(What you need to do):
Within the material below, transcribe exactly the lines from the one holding "run replaced. -/" through the one holding "match s.runOf k with", keeping both ends and skipping the rest.

(Records shown):
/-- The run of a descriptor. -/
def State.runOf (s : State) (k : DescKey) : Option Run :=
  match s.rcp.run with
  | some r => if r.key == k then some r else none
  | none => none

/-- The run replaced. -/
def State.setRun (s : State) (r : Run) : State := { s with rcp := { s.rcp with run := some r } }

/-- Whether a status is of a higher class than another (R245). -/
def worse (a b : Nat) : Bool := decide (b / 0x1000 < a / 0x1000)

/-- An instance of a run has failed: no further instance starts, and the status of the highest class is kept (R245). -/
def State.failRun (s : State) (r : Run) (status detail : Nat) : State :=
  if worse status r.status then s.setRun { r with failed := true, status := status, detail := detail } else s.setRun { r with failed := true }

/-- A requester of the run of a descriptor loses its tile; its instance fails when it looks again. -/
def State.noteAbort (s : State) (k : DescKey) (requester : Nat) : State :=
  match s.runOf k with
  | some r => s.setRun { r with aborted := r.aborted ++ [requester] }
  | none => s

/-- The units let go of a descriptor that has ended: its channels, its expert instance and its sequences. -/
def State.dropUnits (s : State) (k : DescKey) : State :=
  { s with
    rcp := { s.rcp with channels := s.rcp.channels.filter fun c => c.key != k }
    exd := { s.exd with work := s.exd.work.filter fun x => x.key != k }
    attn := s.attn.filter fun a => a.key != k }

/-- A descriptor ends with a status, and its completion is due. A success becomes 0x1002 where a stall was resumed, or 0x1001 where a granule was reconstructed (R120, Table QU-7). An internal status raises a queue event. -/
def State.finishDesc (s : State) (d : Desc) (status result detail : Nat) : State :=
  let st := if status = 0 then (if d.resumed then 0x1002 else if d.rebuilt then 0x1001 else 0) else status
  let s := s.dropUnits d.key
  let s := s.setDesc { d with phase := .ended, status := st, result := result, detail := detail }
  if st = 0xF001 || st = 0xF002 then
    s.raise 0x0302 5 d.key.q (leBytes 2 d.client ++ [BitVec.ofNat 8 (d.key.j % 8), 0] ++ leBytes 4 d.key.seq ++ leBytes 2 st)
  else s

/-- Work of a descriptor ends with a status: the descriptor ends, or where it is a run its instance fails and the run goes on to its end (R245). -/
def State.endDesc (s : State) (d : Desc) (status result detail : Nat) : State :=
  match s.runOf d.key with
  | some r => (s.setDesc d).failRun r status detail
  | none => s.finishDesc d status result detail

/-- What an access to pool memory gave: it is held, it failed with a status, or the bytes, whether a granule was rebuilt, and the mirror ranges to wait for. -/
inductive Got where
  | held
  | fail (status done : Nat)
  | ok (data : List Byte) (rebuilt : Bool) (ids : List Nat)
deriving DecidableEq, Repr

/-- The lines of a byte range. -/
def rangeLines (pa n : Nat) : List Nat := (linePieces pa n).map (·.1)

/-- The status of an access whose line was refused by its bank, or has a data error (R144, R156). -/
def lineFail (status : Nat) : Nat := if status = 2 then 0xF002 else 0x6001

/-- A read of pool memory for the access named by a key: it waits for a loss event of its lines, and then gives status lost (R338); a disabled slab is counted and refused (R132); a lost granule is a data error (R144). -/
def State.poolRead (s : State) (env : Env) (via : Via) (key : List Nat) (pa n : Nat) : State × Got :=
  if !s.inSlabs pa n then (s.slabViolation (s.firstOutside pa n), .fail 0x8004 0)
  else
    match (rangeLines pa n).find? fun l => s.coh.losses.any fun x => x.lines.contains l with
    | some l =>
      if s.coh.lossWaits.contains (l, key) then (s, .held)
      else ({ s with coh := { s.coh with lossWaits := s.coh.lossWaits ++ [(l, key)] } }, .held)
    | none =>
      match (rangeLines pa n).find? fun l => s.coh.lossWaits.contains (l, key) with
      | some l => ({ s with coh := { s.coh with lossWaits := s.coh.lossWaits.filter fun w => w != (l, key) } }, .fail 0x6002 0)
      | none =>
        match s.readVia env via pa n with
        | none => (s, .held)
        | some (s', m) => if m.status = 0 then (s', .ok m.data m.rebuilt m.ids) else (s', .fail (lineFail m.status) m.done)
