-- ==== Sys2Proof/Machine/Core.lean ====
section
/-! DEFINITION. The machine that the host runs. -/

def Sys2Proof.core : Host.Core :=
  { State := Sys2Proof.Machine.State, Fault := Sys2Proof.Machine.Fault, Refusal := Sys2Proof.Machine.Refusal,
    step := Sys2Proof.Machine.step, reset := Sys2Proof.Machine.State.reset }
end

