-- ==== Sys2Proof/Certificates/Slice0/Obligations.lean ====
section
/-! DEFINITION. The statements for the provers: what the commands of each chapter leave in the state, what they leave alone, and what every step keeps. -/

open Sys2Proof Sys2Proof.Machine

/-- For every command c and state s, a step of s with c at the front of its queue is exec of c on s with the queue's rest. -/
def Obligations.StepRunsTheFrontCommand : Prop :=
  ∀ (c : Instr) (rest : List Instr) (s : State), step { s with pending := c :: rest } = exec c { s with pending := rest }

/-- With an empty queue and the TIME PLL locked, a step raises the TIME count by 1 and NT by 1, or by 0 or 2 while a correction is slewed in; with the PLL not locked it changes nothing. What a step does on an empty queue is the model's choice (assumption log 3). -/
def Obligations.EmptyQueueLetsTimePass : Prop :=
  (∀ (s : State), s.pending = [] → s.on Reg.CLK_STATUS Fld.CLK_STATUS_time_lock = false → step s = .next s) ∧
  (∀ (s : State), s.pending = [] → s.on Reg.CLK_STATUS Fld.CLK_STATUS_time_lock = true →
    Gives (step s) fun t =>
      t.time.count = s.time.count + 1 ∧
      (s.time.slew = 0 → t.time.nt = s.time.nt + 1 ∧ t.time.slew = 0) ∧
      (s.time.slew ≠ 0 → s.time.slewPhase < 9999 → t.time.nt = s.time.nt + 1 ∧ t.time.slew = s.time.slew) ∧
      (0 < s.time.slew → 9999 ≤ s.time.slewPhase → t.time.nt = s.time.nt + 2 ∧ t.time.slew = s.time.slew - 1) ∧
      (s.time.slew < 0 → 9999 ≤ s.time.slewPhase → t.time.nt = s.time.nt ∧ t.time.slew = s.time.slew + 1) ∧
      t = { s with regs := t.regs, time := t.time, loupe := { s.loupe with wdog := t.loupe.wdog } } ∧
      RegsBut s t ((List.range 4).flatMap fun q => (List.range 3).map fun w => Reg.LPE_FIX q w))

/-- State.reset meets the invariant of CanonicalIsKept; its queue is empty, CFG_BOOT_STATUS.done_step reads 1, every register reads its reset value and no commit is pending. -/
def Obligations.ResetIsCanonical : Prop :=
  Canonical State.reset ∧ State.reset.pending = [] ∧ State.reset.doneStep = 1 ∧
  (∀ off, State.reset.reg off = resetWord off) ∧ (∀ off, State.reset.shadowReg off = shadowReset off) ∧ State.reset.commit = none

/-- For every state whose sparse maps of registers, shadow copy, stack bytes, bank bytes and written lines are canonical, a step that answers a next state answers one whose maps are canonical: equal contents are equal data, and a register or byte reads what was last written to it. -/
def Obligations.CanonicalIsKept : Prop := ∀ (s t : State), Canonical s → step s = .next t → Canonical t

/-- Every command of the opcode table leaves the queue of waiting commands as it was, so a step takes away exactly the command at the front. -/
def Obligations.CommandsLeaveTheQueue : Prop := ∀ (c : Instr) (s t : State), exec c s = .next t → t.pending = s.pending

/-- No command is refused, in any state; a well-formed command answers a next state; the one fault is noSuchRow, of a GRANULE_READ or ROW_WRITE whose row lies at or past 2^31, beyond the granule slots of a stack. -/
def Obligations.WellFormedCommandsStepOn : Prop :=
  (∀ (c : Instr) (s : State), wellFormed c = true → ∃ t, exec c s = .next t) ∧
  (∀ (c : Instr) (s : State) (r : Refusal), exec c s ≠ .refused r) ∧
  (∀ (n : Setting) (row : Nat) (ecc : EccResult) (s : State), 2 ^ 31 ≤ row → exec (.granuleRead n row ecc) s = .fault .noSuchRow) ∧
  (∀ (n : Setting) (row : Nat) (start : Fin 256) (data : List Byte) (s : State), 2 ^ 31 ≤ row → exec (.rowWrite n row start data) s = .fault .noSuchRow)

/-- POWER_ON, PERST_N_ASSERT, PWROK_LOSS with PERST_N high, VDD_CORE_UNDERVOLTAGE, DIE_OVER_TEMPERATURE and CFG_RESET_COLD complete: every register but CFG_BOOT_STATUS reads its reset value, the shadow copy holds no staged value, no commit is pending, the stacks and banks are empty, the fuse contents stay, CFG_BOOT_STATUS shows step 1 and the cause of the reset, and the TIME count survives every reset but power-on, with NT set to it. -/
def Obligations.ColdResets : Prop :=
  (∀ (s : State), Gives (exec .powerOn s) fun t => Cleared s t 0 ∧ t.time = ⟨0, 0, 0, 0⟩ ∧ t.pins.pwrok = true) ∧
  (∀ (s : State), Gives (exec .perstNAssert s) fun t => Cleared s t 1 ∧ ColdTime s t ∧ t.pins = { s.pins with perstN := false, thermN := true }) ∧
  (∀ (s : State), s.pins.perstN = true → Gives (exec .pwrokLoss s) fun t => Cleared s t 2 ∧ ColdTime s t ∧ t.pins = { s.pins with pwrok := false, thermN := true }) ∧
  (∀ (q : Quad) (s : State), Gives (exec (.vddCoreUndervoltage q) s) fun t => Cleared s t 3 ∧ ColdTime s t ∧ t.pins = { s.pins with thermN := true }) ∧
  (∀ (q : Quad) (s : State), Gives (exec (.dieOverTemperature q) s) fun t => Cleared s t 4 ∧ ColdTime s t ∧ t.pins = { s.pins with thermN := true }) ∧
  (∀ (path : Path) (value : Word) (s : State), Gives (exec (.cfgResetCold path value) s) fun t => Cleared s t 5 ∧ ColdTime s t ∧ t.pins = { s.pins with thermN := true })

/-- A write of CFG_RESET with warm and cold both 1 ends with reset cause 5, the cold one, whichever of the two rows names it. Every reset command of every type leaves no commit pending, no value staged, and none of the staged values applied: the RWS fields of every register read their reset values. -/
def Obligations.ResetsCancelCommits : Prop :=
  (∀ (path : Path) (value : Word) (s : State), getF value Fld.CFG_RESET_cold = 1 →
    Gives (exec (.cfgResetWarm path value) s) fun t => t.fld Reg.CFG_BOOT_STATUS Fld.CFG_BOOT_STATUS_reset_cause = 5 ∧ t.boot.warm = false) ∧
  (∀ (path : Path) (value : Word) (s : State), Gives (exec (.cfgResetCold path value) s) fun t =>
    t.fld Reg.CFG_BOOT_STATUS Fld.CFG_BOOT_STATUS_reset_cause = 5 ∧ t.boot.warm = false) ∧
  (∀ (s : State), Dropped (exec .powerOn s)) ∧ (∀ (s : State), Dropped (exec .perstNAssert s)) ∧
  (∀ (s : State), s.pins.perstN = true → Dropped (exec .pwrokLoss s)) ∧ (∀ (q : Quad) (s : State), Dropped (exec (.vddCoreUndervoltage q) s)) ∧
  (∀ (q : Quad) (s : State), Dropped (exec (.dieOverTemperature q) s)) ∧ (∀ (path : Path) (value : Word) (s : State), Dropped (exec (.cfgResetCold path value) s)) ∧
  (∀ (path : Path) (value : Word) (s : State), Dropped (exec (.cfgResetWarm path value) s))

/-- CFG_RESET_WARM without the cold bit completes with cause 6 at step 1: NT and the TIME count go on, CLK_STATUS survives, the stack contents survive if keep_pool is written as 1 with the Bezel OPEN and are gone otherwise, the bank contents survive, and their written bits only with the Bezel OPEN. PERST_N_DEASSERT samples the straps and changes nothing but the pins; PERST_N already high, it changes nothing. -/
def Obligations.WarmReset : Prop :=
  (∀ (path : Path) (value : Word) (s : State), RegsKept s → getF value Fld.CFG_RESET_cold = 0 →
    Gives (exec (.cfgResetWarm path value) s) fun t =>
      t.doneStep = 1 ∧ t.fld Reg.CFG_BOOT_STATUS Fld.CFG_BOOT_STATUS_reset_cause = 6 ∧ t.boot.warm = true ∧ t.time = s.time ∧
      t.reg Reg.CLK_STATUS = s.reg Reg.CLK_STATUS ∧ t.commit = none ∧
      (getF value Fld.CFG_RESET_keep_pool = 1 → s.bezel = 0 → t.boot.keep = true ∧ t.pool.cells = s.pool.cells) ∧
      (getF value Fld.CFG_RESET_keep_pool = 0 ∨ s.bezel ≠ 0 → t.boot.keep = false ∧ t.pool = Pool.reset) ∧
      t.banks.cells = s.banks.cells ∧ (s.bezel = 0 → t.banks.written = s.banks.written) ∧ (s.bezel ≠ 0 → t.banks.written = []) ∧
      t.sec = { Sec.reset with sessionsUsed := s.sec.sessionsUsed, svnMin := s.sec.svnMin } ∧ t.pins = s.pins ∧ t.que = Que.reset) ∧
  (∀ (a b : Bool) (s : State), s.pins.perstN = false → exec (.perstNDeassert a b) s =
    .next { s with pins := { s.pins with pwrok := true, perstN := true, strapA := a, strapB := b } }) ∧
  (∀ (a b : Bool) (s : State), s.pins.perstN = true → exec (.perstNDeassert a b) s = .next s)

(Response to the exercise):
/-- The run replaced. -/
def State.setRun (s : State) (r : Run) : State := { s with rcp := { s.rcp with run := some r } }

/-- Whether a status is of a higher class than another (R245). -/
def worse (a b : Nat) : Bool := decide (b / 0x1000 < a / 0x1000)

/-- An instance of a run has failed: no further instance starts, and the status of the highest class is kept (R245). -/
def State.failRun (s : State) (r : Run) (status detail : Nat) : State :=
  if worse status r.status then s.setRun { r with failed := true, status := status, detail := detail } else s.setRun { r with failed := true }

/-- A requester of the run of a descriptor loses its tile; its instance fails when it looks again. -/
def State.noteAbort (s : State) (k : DescKey) (requester : Nat) : State :=
  match s.runOf k with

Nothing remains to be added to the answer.